Keeping Up to Date and Going Backwards at the Same Time

Part of my role as a Product Planner is to keep up with technology changes in the industry as they impact the audiences that I focus on.  For me, that means developer technologies and SQL Server trends etc.  For the most part, this is an enjoyable aspect of the role but one that can keep you on your toes and not leave much room for down time.

Currently, we are in the midst of our planning cycle for our next fiscal year.  That means I’m busy deciding what exams to create and what certifications will look like for this fiscal year.  At the moment, that encompasses Visual Studio 2010, .NET 4.0, Expressions, Embedded, and Office technologies.

What’s exciting about this is the opportunity it presents to use some new found knowledge on the products that fit into these categories.  In other words, I have had to research these products to a certain extent to understand their place in the community.  This means working with these tools and technologies and meeting with the Program Managers internal to Microsoft who are responsible for these products or features in the products. 
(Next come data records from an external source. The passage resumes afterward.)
@[simp] theorem setS_agenda (d : BitVec 7) (x : Word) : (setS s d x).agenda = s.agenda := rfl
@[simp] theorem setS_upsets (d : BitVec 7) (x : Word) : (setS s d x).upsets = s.upsets := rfl
@[simp] theorem setS_tick (d : BitVec 7) (x : Word) : (setS s d x).tick = s.tick := rfl
@[simp] theorem setS_iss (d : BitVec 7) (x : Word) : (setS s d x).iss = s.iss := rfl
@[simp] theorem setS_held (d : BitVec 7) (x : Word) : (setS s d x).held = s.held := rfl
@[simp] theorem setS_pre (d : BitVec 7) (x : Word) : (setS s d x).pre = s.pre := rfl
@[simp] theorem setS_mem (d : BitVec 7) (x : Word) : (setS s d x).mem = s.mem := rfl
@[simp] theorem setS_memMark (d : BitVec 7) (x : Word) : (setS s d x).memMark = s.memMark := rfl
@[simp] theorem setS_backed (d : BitVec 7) (x : Word) : (setS s d x).backed = s.backed := rfl
@[simp] theorem setS_lines (d : BitVec 7) (x : Word) : (setS s d x).lines = s.lines := rfl
@[simp] theorem setS_furrows (d : BitVec 7) (x : Word) : (setS s d x).furrows = s.furrows := rfl
@[simp] theorem setS_plots (d : BitVec 7) (x : Word) : (setS s d x).plots = s.plots := rfl
@[simp] theorem setS_crofts (d : BitVec 7) (x : Word) : (setS s d x).crofts = s.crofts := rfl
@[simp] theorem setS_launches (d : BitVec 7) (x : Word) : (setS s d x).launches = s.launches := rfl
@[simp] theorem setS_ops (d : BitVec 7) (x : Word) : (setS s d x).ops = s.ops := rfl
@[simp] theorem setS_nextId (d : BitVec 7) (x : Word) : (setS s d x).nextId = s.nextId := rfl
@[simp] theorem setS_cores (d : BitVec 7) (x : Word) : (setS s d x).cores = s.cores := rfl
@[simp] theorem setS_clusters (d : BitVec 7) (x : Word) : (setS s d x).clusters = s.clusters := rfl
@[simp] theorem setS_dies (d : BitVec 7) (x : Word) : (setS s d x).dies = s.dies := rfl
@[simp] theorem setS_ctxs (d : BitVec 7) (x : Word) : (setS s d x).ctxs = s.ctxs := rfl
@[simp] theorem setS_queues (d : BitVec 7) (x : Word) : (setS s d x).queues = s.queues := rfl
@[simp] theorem setS_dq (d : BitVec 7) (x : Word) : (setS s d x).dq = s.dq := rfl
@[simp] theorem setS_pkg (d : BitVec 7) (x : Word) : (setS s d x).pkg = s.pkg := rfl
@[simp] theorem setS_fab (d : BitVec 7) (x : Word) : (setS s d x).fab = s.fab := rfl

@[simp] theorem setCtl_agenda (c : Ctl) : (setCtl s c).agenda = s.agenda := rfl
@[simp] theorem setCtl_upsets (c : Ctl) : (setCtl s c).upsets = s.upsets := rfl
@[simp] theorem setCtl_tick (c : Ctl) : (setCtl s c).tick = s.tick := rfl
@[simp] theorem setCtl_held (c : Ctl) : (setCtl s c).held = s.held := rfl
@[simp] theorem setCtl_pre (c : Ctl) : (setCtl s c).pre = s.pre := rfl
@[simp] theorem setCtl_cur (c : Ctl) : (setCtl s c).cur = s.cur := rfl
@[simp] theorem setCtl_mem (c : Ctl) : (setCtl s c).mem = s.mem := rfl
@[simp] theorem setCtl_memMark (c : Ctl) : (setCtl s c).memMark = s.memMark := rfl
@[simp] theorem setCtl_backed (c : Ctl) : (setCtl s c).backed = s.backed := rfl
@[simp] theorem setCtl_lines (c : Ctl) : (setCtl s c).lines = s.lines := rfl
@[simp] theorem setCtl_furrows (c : Ctl) : (setCtl s c).furrows = s.furrows := rfl
@[simp] theorem setCtl_plots (c : Ctl) : (setCtl s c).plots = s.plots := rfl
@[simp] theorem setCtl_crofts (c : Ctl) : (setCtl s c).crofts = s.crofts := rfl
@[simp] theorem setCtl_launches (c : Ctl) : (setCtl s c).launches = s.launches := rfl
@[simp] theorem setCtl_ops (c : Ctl) : (setCtl s c).ops = s.ops := rfl
@[simp] theorem setCtl_nextId (c : Ctl) : (setCtl s c).nextId = s.nextId := rfl
@[simp] theorem setCtl_cores (c : Ctl) : (setCtl s c).cores = s.cores := rfl
@[simp] theorem setCtl_clusters (c : Ctl) : (setCtl s c).clusters = s.clusters := rfl
@[simp] theorem setCtl_dies (c : Ctl) : (setCtl s c).dies = s.dies := rfl
@[simp] theorem setCtl_ctxs (c : Ctl) : (setCtl s c).ctxs = s.ctxs := rfl
@[simp] theorem setCtl_queues (c : Ctl) : (setCtl s c).queues = s.queues := rfl
@[simp] theorem setCtl_dq (c : Ctl) : (setCtl s c).dq = s.dq := rfl
@[simp] theorem setCtl_pkg (c : Ctl) : (setCtl s c).pkg = s.pkg := rfl
@[simp] theorem setCtl_fab (c : Ctl) : (setCtl s c).fab = s.fab := rfl

@[simp] theorem stallWait_agenda : (stallWait s).agenda = s.agenda := rfl
@[simp] theorem stallWait_upsets : (stallWait s).upsets = s.upsets := rfl
@[simp] theorem stallWait_tick : (stallWait s).tick = s.tick := rfl
@[simp] theorem stallWait_held : (stallWait s).held = s.held := rfl
@[simp] theorem stallWait_pre : (stallWait s).pre = s.pre := rfl
@[simp] theorem stallWait_cur : (stallWait s).cur = s.cur := rfl
@[simp] theorem stallWait_mem : (stallWait s).mem = s.mem := rfl
@[simp] theorem stallWait_memMark : (stallWait s).memMark = s.memMark := rfl
@[simp] theorem stallWait_backed : (stallWait s).backed = s.backed := rfl
@[simp] theorem stallWait_lines : (stallWait s).lines = s.lines := rfl
@[simp] theorem stallWait_furrows : (stallWait s).furrows = s.furrows := rfl
@[simp] theorem stallWait_plots : (stallWait s).plots = s.plots := rfl
@[simp] theorem stallWait_crofts : (stallWait s).crofts = s.crofts := rfl
@[simp] theorem stallWait_launches : (stallWait s).launches = s.launches := rfl
@[simp] theorem stallWait_ops : (stallWait s).ops = s.ops := rfl
@[simp] theorem stallWait_nextId : (stallWait s).nextId = s.nextId := rfl
@[simp] theorem stallWait_cores : (stallWait s).cores = s.cores := rfl
@[simp] theorem stallWait_clusters : (stallWait s).clusters = s.clusters := rfl
@[simp] theorem stallWait_dies : (stallWait s).dies = s.dies := rfl
@[simp] theorem stallWait_ctxs : (stallWait s).ctxs = s.ctxs := rfl
@[simp] theorem stallWait_queues : (stallWait s).queues = s.queues := rfl
@[simp] theorem stallWait_dq : (stallWait s).dq = s.dq := rfl
@[simp] theorem stallWait_pkg : (stallWait s).pkg = s.pkg := rfl
@[simp] theorem stallWait_fab : (stallWait s).fab = s.fab := rfl
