-- ==== Sys2Proof/Laws/PerInstr.lean ====
section
/-! SUPPORT. What holds of each instruction as syntax. Family `ChainBit`: the encoder leaves the chain bit of a word to
the group, but for PFX and LIM, which have no other form (02 R40, R53, R56). -/

namespace Sys2Proof.Laws

/-- A word that is attached to the base word above it. -/
def ChainBit.attached : Instr → Bool
  | .pfx _ _ _ _ _ _ _ _ => true
  | .lim _ => true
  | _ => false

/-- Bit 31 of the instruction's word. -/
def ChainBit.Statement (i : Instr) : Prop := ∀ w, encode i = some w → w.getLsbD 31 = ChainBit.attached i

theorem ChainBit.clear_of_lt {n : Nat} {w : Word} (h : BitVec.ofNat 32 n = w) (hn : n < 2 ^ 31) : w.getLsbD 31 = false := by
  subst h
  simp only [BitVec.getLsbD_ofNat, Nat.testBit_lt_two_pow hn, Bool.and_false]

theorem ChainBit.set_of_le {n : Nat} {w : Word} (h : BitVec.ofNat 32 n = w) (hn : 2 ^ 31 ≤ n) (hm : n < 2 ^ 32) : w.getLsbD 31 = true := by
  subst h
  have ht : n.testBit 31 = true := by
    rw [Nat.testBit_eq_decide_div_mod_eq]
    simp only [decide_eq_true_eq]
    omega
  simp [BitVec.getLsbD_ofNat, ht]
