/-! ### Decoding: every constructor's word, those of the manual's worked examples where it has one, the others put together from the fields
of its encoding (02 R39, R57, R58, R60; 04 R91; 06 R165; 15 R336) -/

/-- A word reads as an instruction. -/
def reads (r : Except DecodeError Instr) (i : Instr) : Bool :=
  match r with
  | .ok j => decide (j = i)
  | .error _ => false

theorem test_decode_worked_1 : ([(0x00143142, .spawn 5 6 2), (0x0203FFFF, .waitc 0 63 63 63), (0x04413FFF, .br 2 4 0x3FFF), (0x06204002, .brk 1 1 2), (0x8C014307, .sadd 5 6 7),
    (0x1A244EA0, .saddi 9 9 0x6A0), (0x3E02048A, .fadd 0 8 9 10), (0x56418205, .mred 2 6 4 5), (0x5C808244, .ld 2 0 4 9 4),
    (0x6931408B, .ator 3 10 1 11), (0x6E000004, .fenceAcq 4), (0x6E000024, .fenceRel 4), (0x6E000040, .fenceAr 0), (0x6E000062, .fenceSc 2),
    (0x6E281083, .lda 10 2 3), (0x6E2C10A3, .stl 11 2 3), (0x6E0040C4, .barw 8 4), (0x6E003944, .waitp 7 4), (0x6E144171, .waitw 5 8 2 1),
    (0x6E1441E4, .scopeset 5 8 4)] : List (Word × Instr)).all (fun p => reads (decodeWord p.1) p.2) = true := by decide

theorem test_decode_worked_2 : ([(0x6E004204, .scoperd 8 4), (0x6E004220, .cpy 8), (0x6E404240, .cpym 16 8), (0x6E184260, .msg 6 8), (0x6E146280, .mpost 5 12),
    (0x6E1462A0, .mprobe 5 12), (0x6E1842C0, .emit 6 8), (0x70402000, .klook 16 4), (0x70504040, .kref 20 8), (0x70505060, .kmrg 20 10),
    (0x705040E0, .kbal 20 8), (0x70404100, .kiter 16 8), (0x70404121, .kcut 16 8 1), (0x70504140, .kacre 20 8), (0x72228208, .kenc 10 4 8),
    (0x72A40708, .kdec 16 14 8), (0x73230508, .kpar 12 10 8), (0x73A38609, .kchd 14 12 9), (0x74281005, .rld 10 2 0 5), (0x74504025, .rst 20 8 0 5)] : List (Word × Instr)).all (fun p => reads (decodeWord p.1) p.2) = true := by decide

theorem test_decode_worked_3 : ([(0x7430204D, .ratom 12 4 1 5), (0x7454406D, .xsend 21 8 1 5), (0x7460B080, .xpoll 24 22), (0x745040A5, .rred 20 8 0 5), (0x740000C5, .rfence 5),
    (0x7460B0E0, .rpath 24 22), (0x760CC440, .mma 0 1 1 3 1 8), (0x78084800, .mlda 2 9), (0x78000020, .mzero 0), (0x780C5040, .mst 3 10),
    (0x78000060, .mrls), (0x78140080, .mest 5 0), (0x7A200000, .twr 8 0 0), (0x7A400021, .trd 16 0 1), (0xFC660000, .pfx 3 1 1 0 0 0 0 0),
    (0xFE000030, .lim 0x30)] : List (Word × Instr)).all (fun p => reads (decodeWord p.1) p.2) = true := by decide

theorem test_decode_1 : ([(0x00000000, .nop), (0x00000020, .exit), (0x00000040, .yield), (0x00000075, .trap 21), (0x00000081, .rte 1), (0x003400B5, .rdsr 13 21),
    (0x000128D5, .wrsr 37 21), (0x003400E3, .rdcnt 13 3), (0x00352915, .sysc 13 37 21), (0x00012920, .halt 37), (0x00000175, .brkpt 21),
    (0x0802401A, .call 9 26), (0x0A02401A, .loop 9 26), (0x0C8352D6, .ssub 13 37 86), (0x0D0352D6, .smul 13 37 86), (0x0D8352D6, .smulh 13 37 86),
    (0x0E0352D6, .sand 13 37 86), (0x0E8352D6, .sor 13 37 86), (0x0F0352D6, .sxor 13 37 86), (0x0F8352D6, .sandn 13 37 86)] : List (Word × Instr)).all (fun p => reads (decodeWord p.1) p.2) = true := by decide
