-- ==== Sys2Proof/Machine/Operands.lean ====
section
/-! DEFINITION. The operands of the rules: the fields of the register bank (10_state.md R50 to R61), the video mode's
code, standard and test flag (R24, R133), the fetch-state codes (R130), the line class and the visible window (R256, R257). -/

namespace Sys2Proof.Machine

/-- `REG[i]` (R10). -/
def State.reg (s : State) (i : RegIx) : Byte := s.regs[i]

/-- `REG[0][7]` INTERLACE (R50). -/
def State.interlace (s : State) : Bool := (s.reg 0).getLsbD 7

/-- `REG[0][6:0]` ORIGIN_X (R50). -/
def State.originX (s : State) : BitVec 7 := (s.reg 0).extractLsb' 0 7

/-- `REG[1]` ORIGIN_Y (R51). -/
def State.originY (s : State) : Byte := s.reg 1

/-- `REG[2][7]` SCREEN_VA9 (R52). -/
def State.screenVa9 (s : State) : Bool := (s.reg 2).getLsbD 7

/-- `REG[2][6:0]` COLUMNS (R52). -/
def State.columns (s : State) : BitVec 7 := (s.reg 2).extractLsb' 0 7

/-- `REG[3][6:1]` ROWS (R53). -/
def State.rows (s : State) : BitVec 6 := (s.reg 3).extractLsb' 1 6

/-- `REG[3][0]` TALL (R53). -/
def State.tall (s : State) : Bool := (s.reg 3).getLsbD 0

/-- `H`, the character cell height (R56). -/
def State.cellHeight (s : State) : Nat := if s.tall then 16 else 8

/-- `REG[5][7:4]` SCREEN_BASE (R55). -/
def State.screenBase (s : State) : BitVec 4 := (s.reg 5).extractLsb' 4 4

/-- `REG[5][3:0]` CHAR_BASE (R55). -/
def State.charBase (s : State) : BitVec 4 := (s.reg 5).extractLsb' 0 4

/-- The register of an audio channel: R10 to R13 (R59). -/
def channelReg (i : Channel) : RegIx := ⟨10 + i.val, by omega⟩

/-- `REG[10+i][7]` EN (R59, R382). -/
def State.channelEn (s : State) (i : Channel) : Bool := (s.reg (channelReg i)).getLsbD 7

/-- `REG[10+i][6:0]` FREQ (R59, R382). -/
def State.channelFreq (s : State) (i : Channel) : BitVec 7 := (s.reg (channelReg i)).extractLsb' 0 7

/-- `REG[14][7:4]` AUX_COLOUR (R60). -/
def State.auxColour (s : State) : Colour := (s.reg 14).extractLsb' 4 4

/-- `REG[14][3:0]` VOLUME (R60). -/
def State.volume (s : State) : BitVec 4 := (s.reg 14).extractLsb' 0 4

/-- `REG[15][7:4]` BG_COLOUR (R61). -/
def State.bgColour (s : State) : Colour := (s.reg 15).extractLsb' 4 4

/-- `REG[15][3]` NORMAL: false means reverse mode (R61). -/
def State.normal (s : State) : Bool := (s.reg 15).getLsbD 3

/-- `REG[15][2:0]` BORDER_COLOUR, zero-extended to a colour index (R61). -/
def State.borderColour (s : State) : Colour := ((s.reg 15).extractLsb' 0 3).setWidth 4

/-- The mode with a given code byte; codes 4 to 255 are none (R133). -/
def modeOfCode (m : Byte) : Option VideoMode :=
  match m.toNat with
  | 0 => some .pal
  | 1 => some .ntsc
  | 2 => some .palTest
  | 3 => some .ntscTest
  | _ => none

/-- The code of a mode, 2 bits (R23, R133). -/
def modeCode : VideoMode → BitVec 2
  | .pal => 0
  | .ntsc => 1
  | .palTest => 2
  | .ntscTest => 3

/-- The standard of a mode (R24). -/
def modeStandard : VideoMode → Standard
  | .pal => .pal
  | .ntsc => .ntsc
  | .palTest => .pal
  | .ntscTest => .ntsc

/-- The test flag of a mode (R24). -/
def modeTest : VideoMode → Bool
  | .pal => false
  | .ntsc => false
  | .palTest => true
  | .ntscTest => true

/-- `S`, the standard in force (R24). -/
def State.standard (s : State) : Standard := modeStandard s.mode

/-- `test` (R24). -/
def State.test (s : State) : Bool := modeTest s.mode

/-- The code of a fetch state (R130). -/
def fetchCode : FetchState → BitVec 4
  | .outsideMatrix => 0
  | .inMatrixY => 1
  | .inMatrixX => 2
  | .matrixLine => 3
  | .matrixDly1 => 4
  | .matrixDly2 => 5
  | .matrixDly3 => 6
  | .screenCode => 7
  | .charData => 8

/-- `VIS_END[S]`: 285 in PAL, OPEN in NTSC (R7, R256). -/
def visEnd (cfg : Config) : Standard → Nat
  | .pal => 285
  | .ntsc => cfg.visEndNtsc

/-- `VSYNC_END[S]`: 293 in PAL, OPEN in NTSC (R7, R256). -/
def vsyncEnd (cfg : Config) : Standard → Nat
  | .pal => 293
  | .ntsc => cfg.vsyncEndNtsc

/-- `LineClass(S, vc)` (R256). -/
def lineClass (cfg : Config) (S : Standard) (vc : BitVec 9) : LineClass :=
  if vc.toNat < visEnd cfg S then .visible
  else if vc.toNat < vsyncEnd cfg S then .vsync
  else .vblank

/-- `Visible(hc, vc)`: the line is in the visible class and hc is inside the window (R257). -/
def visible (cfg : Config) (S : Standard) (hc : BitVec 7) (vc : BitVec 9) : Bool :=
  decide (lineClass cfg S vc = .visible) && decide (cfg.hvisStart S ≤ hc.toNat) && decide (hc.toNat < cfg.hvisEnd S)

/-- `FRAME_LINES(S, REG)` (R255). -/
def State.frameLength (s : State) : Nat := frameLines s.standard s.interlace

/-- The four pixels of a batch, from the left (R330). -/
def pixels : List (Fin 4) := [0, 1, 2, 3]

end Sys2Proof.Machine
end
It’s great because I get to see what’s coming.  It’s frustrating because for the most part, I can’t go as deep as I want to.  The reason is mainly due to the breadth of products and technologies that I need to be aware of.  For example, how many of you are experts in Visual Basic, C#, C/C++, IronPython, Ruby, Visual Studio, LINQ, ADO.NET, ASP.NET, Windows Forms, WPF, WCF, WF, Oslo, Dublin, SQL Server Administration, database development, SSAS, SSIS, SSRS, VBA, VSTO, Microsoft Office SharePoint Server, WSS, BizTalk, Embedded CE, Windows Internals, device driver development……

I know that I certainly am not, but these are some, not all but pretty close, of the technologies that I need to be able to intelligently discuss with Microsoft folks and of course most importantly, you.  Did I say how much I love this job?  Seriously.  Who else gets to work with such a plethora of tools and technologies on a regular basis?

At any rate, on top of staying up to date at work, I have gone backwards at home.  I freely admit that I have never sat down and seriously devoted time to learning how to program using C or C++.  Why would I want to do that when I can already create applications in VB or C#?  Perhaps because not all computer programming can be done in managed code yet.

Sure, my university courses were in Java and that’s not managed code.  So I learned how to program in another OOP language and that made me tri-lingual in terms of coding languages.  The problem is, that’s not enough for me. I want to be able to code natively for a number of reasons, not the least of which is to better understand the native code developer to help me see how we can bring C++ back into the certification picture, where it makes sense to do so.

To that end, I started down a path that I shouldn’t have, because I know better.  I tried to use a book that promised I would learn C++ in, well, a short amount of time.  Hmmmm, there really are no shortcuts to learning C++ if you want to understand the language.  As an example, using strcpy() was the mentioned method in this particular text with a little exercise on creating some char arrays and then copying some arrays contents into another.  Not the way I would expect to do this but it’s purpose was not real world but rather to teach the use of strcpy().

Not having used C++ in a really long time, past attempts at learning it stopped at pointers for some reason, I happily coded using the aforementioned  method.  Visual Studio complained a bit about strcpy() and said it would be better if I used strcpy_s() to prevent overwriting memory locations.  Ah yes, C++ is powerful and with that power comes great responsibility so of course I elected to do so.  The problem is, strcpy() worked with no complaints.  Upon switching the code to use strcpy_s(), I started getting exceptions around corrupting variables.  Huh?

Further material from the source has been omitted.